Inference of LLMs with offloading to SSD(NVMe)
Posted by GRIFFITHUUU@reddit | LocalLLaMA | View on Reddit | 14 comments
Hey folks 👋 Sorry for the long post, I added a TLDR at the end.
The company that I work at wants to see if it's possible (and somewhat usable) to use GPU+SSD(NVMe) offloading for models which far exceed the VRAM of a GPU.
I know llama cpp and ollama basically takes care of this by offloading to CPU, and it's slower than just GPU, but I want to see if I can use SSD offloading and get atleast 2-3 tk/s.
The model that I am interested to run is llama3.3 70b BF16 quantization (and hopefully other similar sized models), and I have an L40s with 48GB VRAM.
I was researching about this and came across something called DeepSpeed, and I saw DeepNVMe and it's application in their Zero-Inference optimization.
They have three configs to use Zero-Inference as far as I understood, stage 1 is GPU, stage 2 CPU offload and stage 3 is NVMe, and I could not figure out how to use it with disk, so I first tried their CPU offload config.
Instead of offloading the model to RAM when the GPU's VRAM is full, it is simply throwing a CUDA OOM error. Then I tried to load the model entirely in RAM then offload to GPU, but I am unable to control how much to offload to GPU(I can see around 7 GB usage with nvidia-smi) so almost all of the model is in RAM.

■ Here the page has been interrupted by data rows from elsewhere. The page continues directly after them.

/-- The block-event bits of EVT_RAW and EVT_EN that a block's chapter defines (R50, R152, R226, R262, R263, R264, R265,
R294, R331, R297, R370, R371, R372, R403, R432, R467, R469, R494, R495, R517, R543, R76). -/
def eventBits (i : PageInfo) : List Nat :=
  match i.type with
  | .galleryControl => [8, 9, 10, 11, 12, 13, 16, 17, 18, 19, 20]
  | .arrayBays => [8, 9, 10, 11, 12, 13, 14, 15]
  | .movers => [8, 9, 10, 11, 12, 13]
  | .censusKettle => [8, 9, 10, 11]
  | .cdieControl => []
  | .nocMesh => [8]
  | .bridge => [8, 9]
  | .hbm => [8, 9, 10, 11]
  | .railMonitor => [8, 9, 10, 11]
  | .xdieControl => [8, 9]
  | .port => [8, 9, 10, 11]
  | .transport => [8, 9, 10, 11, 12]
  | .collective => [8, 9, 10, 11]
  | .checkValue => (List.range 16).map (· + 8)
  | .memoryScan => if i.xdie = 0 then [8, 9, 10, 11] else [8, 9, 11]
  | .partitionRoot => [8]
  | .mailbox => [8, 9, 10, 11]
  | .boot => []
  | .flash => [8, 9, 10, 11, 12, 13]
  | .power => [8, 9, 10]
  | .dump => [8, 9, 10]
  | .testMux => []
  | .vectorTable => if i.num = 0 ∧ i.xdie = 0 then [8] else []

/-- Header fields of a page, with the page's kinds (R44-R55). -/
def headerFields (i : PageInfo) (off : Nat) : Option (List Field) :=
  let k := i.kinds
  match off with
  | 0x000 => some [fRO 0 16 0 kNone, fRO 16 16 0 kNone, fRO 32 3 0 kNone, fRO 35 9 0 kNone]
  | 0x008 => some [fRO 0 8 0 kNone, fRO 8 8 0 kNone, fRO 16 8 0 kNone]
  | 0x010 => some ([fRW 0 1 0 k, fW1S 1 k] ++ (if i.type = .galleryControl then [fRW 4 2 0 k (.range 0 2)] else []))
  | 0x018 => some [fRO 0 3 0 k, fRO 3 1 0 k, fRO 8 4 0 k, fRO 12 2 0 k, fRO 32 32 0 kPM]
  | 0x020 => some (([0, 1, 2, 3] ++ eventBits i).map (fun b => fW1C b k))
  | 0x028 => some (([0, 1, 2, 3] ++ eventBits i).map (fun b => fRW b 1 0 k))
  | 0x030 => some [fRW 0 12 0 kPM]
  | 0x038 => some [fRO 0 8 0 k, fRO 8 6 0 k, fRO 14 1 0 k, fRO 15 1 0 k, fW1C 16 k, fRO 32 32 0 k]
  | 0x040 => some [fRO 0 63 0 k, fRO 63 1 0 k]
  | 0x048 => some [(fSO 0 32 0 kPM).forCurator]
  | 0x050 => some [(fSO 0 6 0 kPM).forCurator, (fSO 7 1 0 kPM).forCurator]
  | _ => none

/-- Gallery control page (R330, R542). -/
def galleryControlFields (off : Nat) : Option (List Field) :=
  if off = 0x100 then some [fSO 0 2 0 kPMTG (.range 0 1), fSO 2 2 1 kPMTG]
  else if off = 0x108 then some [fRO 0 32 0 kPMT, fRO 32 1 1 kPMTG]
  else if off = 0x110 then some [fRW 0 48 0 kPMT (.lowZero 4), fRW 48 16 0 kPMT]
  else if off = 0x118 then some [fSO 0 48 0 kPMT (.lowZero 4), fRO 48 16 0 kPMT]
  else if off = 0x120 then some [fRW 0 32 0 kPMT]
  else if off = 0x128 then some [fRO 0 32 0 kPMTG, fRO 32 31 0 kPMT, fRO 63 1 0 kPMTG]
  else if 0x200 ≤ off ∧ off < 0x300 then
    match off % 0x40 with
    | 0x00 => some [fSO 0 48 0 kPMT (.lowZero 7), fSO 48 5 4 kPMT (.range 4 16), fSO 53 1 0 kPMT, fSO 54 5 4 kPMT (.range 4 16)]
    | 0x08 => some [fSO 0 48 0 kPMT (.lowZero 5)]
    | 0x10 => some [fRW 0 32 0 kPMT]
    | 0x18 => some [fRO 0 32 0 kPMT, fRO 32 32 0 kPMT]
    | 0x20 => some [fRO 0 2 0 kPMT, fRO 8 8 0 kPMT, fRO 32 32 0 kPMT]
    | 0x28 => some [fW1S 0 kPMTG, fW1S 1 kPMTG]
    | 0x30 => some [fRW 0 12 0 kPMT]
    | _ => none
  else if 0x600 ≤ off ∧ off < 0x700 then
    match off % 0x40 with
    | 0x00 => some [fRW 0 40 0 kPMTG, fRW 40 1 0 kPMTG, fRW 41 2 0 kPMTG (.range 0 2), fRW 43 1 0 kPMTG]
    | 0x08 => some [fRW 0 32 0 kPMTG]
    | 0x10 => some [fRW 0 48 0 kPMTG (.lowZero 5)]
    | 0x18 => some [fRW 0 48 0 kPMTG]
    | 0x20 => some [fRO 0 48 0 kPMTG, fRO 48 2 0 kPMTG, fRO 50 1 0 kPMTG]
    | _ => none
  else none

/-- Array page (R148-R151). -/
def arrayFields (off : Nat) : Option (List Field) :=
  if off = 0x100 then some [fSO 0 2 0 kPMTG (.range 0 2), fSO 2 1 0 kPMTG, fSO 3 1 1 kPMTG]
  else if off = 0x108 then
    some ((List.range 4).map (fun b => fRO (2 * b) 2 0 kPMTG) ++ (List.range 4).map (fun b => fRO (8 + b) 1 0 kPMTG)
      ++ (List.range 4).map (fun b => fRO (12 + b) 1 0 kPMTG))
  else if off = 0x110 then some [fW1S 0 kPMTG, fW1S 1 kPMTG, fW1S 2 kPMTG, fW1S 3 kPMTG]
  else if off = 0x118 ∨ off = 0x120 ∨ off = 0x128 ∨ off = 0x130 then
    some [fRO 0 4 0 kPMTG, fRO 4 1 0 kPMTG, fRO 5 12 0 kPMTG, fRO 17 10 0 kPMTG, fRO 27 1 0 kPMTG]
  else if off = 0x138 ∨ off = 0x140 ∨ off = 0x148 ∨ off = 0x150 then some [fRO 0 40 0 kPMTG]
  else none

The prompt I gave: Tell mahabharata in 100 words . With ollama and their llama 3.3 70b (77 GB and 8-bit quantization), I was able to get 2.36 tk/s. I know mine is BF16, but the time it took to generate the same prompt was 831 seconds, around 14 minutes! DeepSpeed doesn't support GGUF format and I could not find an 8-bit quantization model for similar testing, but the result should not be this bad right?
The issue is most likely my bad config and script and lack of understanding of how this works, I am a total noob. But if anyone has any experience with DeepSpeed or offloading to disk for inference, provide your suggestions on how to tackle this, any other better ways if any, and whether it's feasible at all.
Run log: https://paste.laravel.io/ce6a36ef-1453-4788-84ac-9bc54b347733
TLDR: To save costs, I want to run or inference models by offloading to disk(NVMe). Tried DeepSpeed but couldn't make it work, would appreciate some suggestions and insights.
Queasy-Contract9753@reddit
Did you get this to work? Or try an MoE?
badatgaems@reddit
I've been looking into using ssd raid arrays with the GDS mode to accomplish this but haven't actually got an environment up yet to test in so I'm very interested in your results.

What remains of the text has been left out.